The Home for Little Wanderers is a private non-profit child and family service agency. It has been part of the Massachusetts landscape for more than 200 years, making it the oldest agency of its kind in the nation and one of the largest in New England. Founded as an orphanage in 1799, The Home today plays a leadership role in delivering services to thousands of children and families each year through a system of residential, community-based and prevention programs, direct care services, and advocacy.
 
The Home's services include early intervention and prevention, foster care and adoption, clinical services, residential care, special education, and home-based family support.
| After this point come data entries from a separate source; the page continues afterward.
-- ==== Sys2Proof/Types.lean ====
section
/-! DEFINITION. The operand types of the commands: what a register access, a host memory read, a link
partner, a slot or a pin brings with it. Each is plain data. -/

namespace Sys2Proof

/-- A PCIe function of the switch: the management PF or a light VF (12 R332). -/
inductive Fn where
  | pf
  | vf (v : Nat)
deriving DecidableEq, Repr

/-- A command ring: manager ring 0 or 1 (02 R49) or a tenant ring (12 R343). -/
inductive RingId where
  | mring (m : Nat)
  | tenant (v : Nat)
deriving DecidableEq, Repr

/-- A command descriptor, field by field (02 R56). -/
structure Desc where
  opcode : BitVec 16
  flags : Byte
  tag : BitVec 32
  ownEpoch : Word
  objectId : Word
  expectVersion : Word
  arg0 : Word
  arg1 : Word
  arg2 : Word
  arg3 : Word
deriving DecidableEq, Repr

/-- A completion, field by field (02 R59). `ring` is the RING field. -/
structure Cpl where
  tag : BitVec 32
  status : BitVec 16
  clamped : Bool
  newVersion : Nat
  result : Word
  seq : Nat
  descIndex : Nat
  ring : Nat
deriving DecidableEq, Repr

/-- What puts the switch into cold reset (01 R39, 18 R448, 15 R396). -/
inductive ColdCause where
  | pin        -- RESET_N falls
  | powerOn    -- the AON rails come up
  | request    -- GLB_RESET with COLD
deriving DecidableEq, Repr

/-- The non-AON rails that have a monitor (18 R445, R448). -/
inductive Rail where
  | vddCore | vddaPl | vddhPl | vddaOl | vddhOl | vddPll | vppMem | vddMem | vddqMem | vddio1v8
deriving DecidableEq, Repr

/-- An image as it is read (17 R423): the first two words of its header, BODY_HASH, and what cryptography finds: the
hash of PUBLIC_KEY is that of the OTP key slot that KEY_INDEX names, SIGNATURE verifies, and the body has BODY_HASH. -/
structure ImageHdr where
  w0 : Word
  w1 : Word
  hash : List Word
  keyOk : Bool
  sigOk : Bool
  bodyOk : Bool
deriving DecidableEq, Repr

/-- One image slot of the flash: the image, and SEQ of the slot record if it has its marker (17 R423). -/
structure SlotImage where
  hdr : ImageHdr
  seq : Option Nat
deriving DecidableEq, Repr

/-- One copy of the calibration overlay in the flash (17 R436). -/
structure OverlayCopy where
  crcOk : Bool
  erased : Bool
  seq : Nat
  entries : List (Nat × Nat)
deriving DecidableEq, Repr

/-- One descriptor of the image's configuration script with the argument data it names (17 R471). -/
structure ScriptItem where
  desc : Desc
  data : ReadData
  data2 : ReadData
  offset : Nat
deriving DecidableEq, Repr

/-- What the boot flash, OTP and the self-tests hold when a bring-up phase ends (01 R39; 07 R217; 17 R424, R425, R436):
`svFuses` are the 64 fuses of the OTP minimum, `sprigCode` and `sprigData` the image's default placement sprig, and `gpioIn` and
`gpioPull` the GPIOs that the image makes inputs and gives a pull-down (18 R454). -/
structure BootInfo where
  slotA : SlotImage
  slotB : SlotImage
  svFuses : Word
  keyRevoked : BitVec 4
  debugFuse : Bool
  script : List ScriptItem
  selfTestOk : Bool
  failedUnits : List (Nat × Nat)
  overlay0 : OverlayCopy
  overlay1 : OverlayCopy
  sprigCode : List Word
  sprigData : List Word
  gpioIn : BitVec 32
  gpioPull : BitVec 32
  coreRoutes : List (Nat × Nat × Bool)
  coreVecs : List (Nat × Nat × Nat)
deriving DecidableEq, Repr

/-- CXL MetaValue (06 R178). -/
inductive MetaVal where
  | I | S | A
deriving DecidableEq, Repr

/-- The kinds of request that reach an ingress (05 R150, 06 R169). `memWr m` carries MetaValue `m`. -/
inductive ReqKind where
  | memRd (m : MetaVal)
  | memInv
  | memClnEvict
  | memWr (m : MetaVal)
  | pcieRd
  | pcieWr
  | atomic
  | cacheReq
deriving DecidableEq, Repr

/-- How a request finds its DID (04, Routing tables and generations): through the map, by the memory
ranges of its virtual switch, by its PID, or by bus number. -/
inductive Route where
  | aperture (host : Nat)          -- an address of host `host` that no memory range of its virtual switch holds (05 R138)
  | range (host : Option Nat) (did : Nat)  -- one that a memory range of the virtual switch gives to `did`: of host `host`, or
                                   -- none for a request of a device below it
  | upstream (f : Fn)              -- up to the host through function `f` (05 R140)
  | pid (did : Nat)                -- port-based routing: the PID is the DID
  | bus (vs : Nat) (bus : Nat)     -- ID-routed through the bus table (04 R117)
deriving DecidableEq, Repr

/-- A request at an ingress (04 R115 numbers ingresses as egresses). `vf` names the VF for which a
level-2 access is made (05 R139, R141); `remote` is the source switch, source ingress and tag of one that came over a
link (11 R313, R314), and `intx` the pin (1-4) and state of a TLP that is an INTx message (11 R327);
`unlock` marks an Unlock message (11 R325). `hdr` is the header as decoded, in words (04 R132), and `data` the bytes from
`addr` on, eight to a word, the lowest address in the low byte. -/
structure Request where
  ingress : Nat
  route : Route
  level : Nat
  vf : Option Nat
  fetch : Bool
  kind : ReqKind
  addr : Nat
  len : Nat
  tc : Nat
  tag : Nat
  poison : Bool
  locked : Bool
  remote : Option (Nat × Nat × Nat)
  intx : Option (Nat × Bool)
  unlock : Bool
  data : List Word
  hdr : List Word
deriving DecidableEq, Repr

/-- The result of reading an ECC-protected word (04 R104, R108; 05 R159). -/
inductive Ecc where
  | ok | corrected | uncorrectable
deriving DecidableEq, Repr

/-- What the hardware meets on the way of one request: ECC results of the window table, the map
cache and the map store, the last for the entry of part `storePart` (05 R159), the bank whose next beat write fails
(04 R107), a full telemetry update queue
(07 R191), a failed protocol check (15 R394). `routeEcc` is the result of reading the port's routing-table copy,
`telBad` an uncorrectable word of the page's heat entry, and `memRetry` the half of the on-package memory whose access
was repeated (15 R394). -/
structure PathHw where
  winEcc : Ecc
  cacheEcc : Ecc
  storeEcc : Ecc
  storePart : Nat
  writeFail : Option Nat
  telFull : Bool
  malformed : Bool
  routeEcc : Ecc
  telBad : Bool
  memRetry : Option Nat
deriving DecidableEq, Repr

/-- The status a response carries (05 R150, 03 R79); `denied` and `unmapped` are what the switch returns to a unit of its
own that issued an access (05 R150). -/
inductive RspKind where
  | data | cmp | cmpE | unsupported | abort | poison | denied | unmapped
deriving DecidableEq, Repr

/-- A response arriving from a target: the port it enters by, the transaction number of the request it
answers, its kind and data (01 R29), its header as decoded (04 R132) and the bank whose next beat write fails (04 R107). -/
structure Response where
  ingress : Nat
  txn : Nat
  kind : RspKind
  data : List Word
  hdr : List Word
  writeFail : Option Nat
deriving DecidableEq, Repr

/-- A word that is not good in a cell that is read (04 R104, R108): the cell of the transaction, counted from its first, the
word of the cell, what its ECC says, and whether the word holds a part of the header. -/
structure WordRead where
  cell : Nat
  word : Nat
  ecc : Ecc
  inHeader : Bool
deriving DecidableEq, Repr

/-- What the read of a transaction's cells meets at dequeue (04 R108): the words that are not good, and the ECC result of
the link memory, which holds the queue's order (15 R394). -/
structure ReadHw where
  words : List WordRead
  link : Ecc
deriving DecidableEq, Repr

/-- What reading a replay buffer meets (11 R318, 15 R394): the position in the buffer of a flit whose word is not
good, the ECC result of that word, and that of the flow record's word for its message. -/
structure ReplayHw where
  flit : Nat
  ecc : Ecc
  record : Ecc
deriving DecidableEq, Repr

/-- A link power state change (03 R97), coded as PORT_STATUS.PWR. -/
inductive PwrState where
  | l0 | l0p (width : Nat) | l1 | l11 | l12 | l2
deriving DecidableEq, Repr

/-- The fields of a port's configuration space whose value the spec gives (03 R80, R97, R100; 14 R376): the exit latency of a
power state, the AER status, the ACS controls, the payload and read request sizes, and the hot-plug slot status. -/
inductive CfgField where
  | exitLatency (st : PwrState)
  | aer | acs | maxPayload | maxRead | slotStatus
deriving DecidableEq, Repr

/-- A configuration or DOE request to a function behind a port (03 R80, R100, 12 R332, 15 R395). The fields of
configuration space that the spec gives an effect are named; the rest is `other`. -/
inductive CfgOp where
  | read (off : Nat)
  | field (f : CfgField)
  | aerClear (m : BitVec 32)             -- writing one clears a logged error
  | acs (v : BitVec 7)                   -- the seven ACS controls
  | maxPayload (code : Nat)
  | maxRead (code : Nat)
  | powerFaultClear
  | other (off : Nat) (v : Word)
  | busMaster (on : Bool)
  | functionMask (on : Bool)
  | entryMask (vec : Nat) (on : Bool)
  | sriov (enable : Bool) (numVfs : Nat)
  | dpcEnable (on : Bool)
  | attnInd (v : Nat)
  | slotSignal (vs vppb signal v : Nat)  -- PERST (16) or the attention indicator (17) of a bound vPPB (11 R327)
  | doe
deriving DecidableEq, Repr

/-- A kind of device that enumerates behind a port (03 R81; 06 R164): CXL devices of types 1 and 2, memory devices of type 3
with HDM-H or HDM-DB memory, G-FAM devices, and any other. -/
inductive DevKind where
  | none | type1 | type2 | hdmH | hdmDb | gfam | other
deriving DecidableEq, Repr

/-- What breaks, or does not break, the symbol lock of a lane (03 R87): the symbols with a code or disparity error, by number; the
sync headers as they came, valid or not; or what a flit-mode port finds: symbols that FEC corrected, flits that failed their CRC,
replays that it sent, and whether PCIe has it recover. -/
inductive LockEvent where
  | quiet
  | symbols (errs : List Nat)
  | headers (good : List Bool)
  | flits (fec crc replays : Nat) (recover : Bool)
deriving DecidableEq, Repr

/-- What the receiver of a lane finds: what its signal detector shows, and what befalls its symbol lock (03 R87, R102). -/
structure LaneSeen where
  signal : Bool
  ev : LockEvent
deriving DecidableEq, Repr

/-- Where a DETACH goes on (06 R167): at the switch that the command names, `farDone` telling that the other homes of the domain
have ended their walks; or at this home, for one at another switch, whose participant is `part`. -/
inductive DetachAt where
  | here (farDone : Bool)
  | away (domain part : Nat)
deriving DecidableEq, Repr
The mission of The Home for Little Wanderers is to ensure the healthy behavioral, emotional, social and educational development and physical well-being of children and families living in at-risk circumstances. They do so through a series of integrated programs that include early childhood services, special education, therapeutic residential treatment, adoption, intensive foster care, clinical and family support in homes, schools, hospitals and clinics, and college and independent living preparation for youth who have aged out of state care.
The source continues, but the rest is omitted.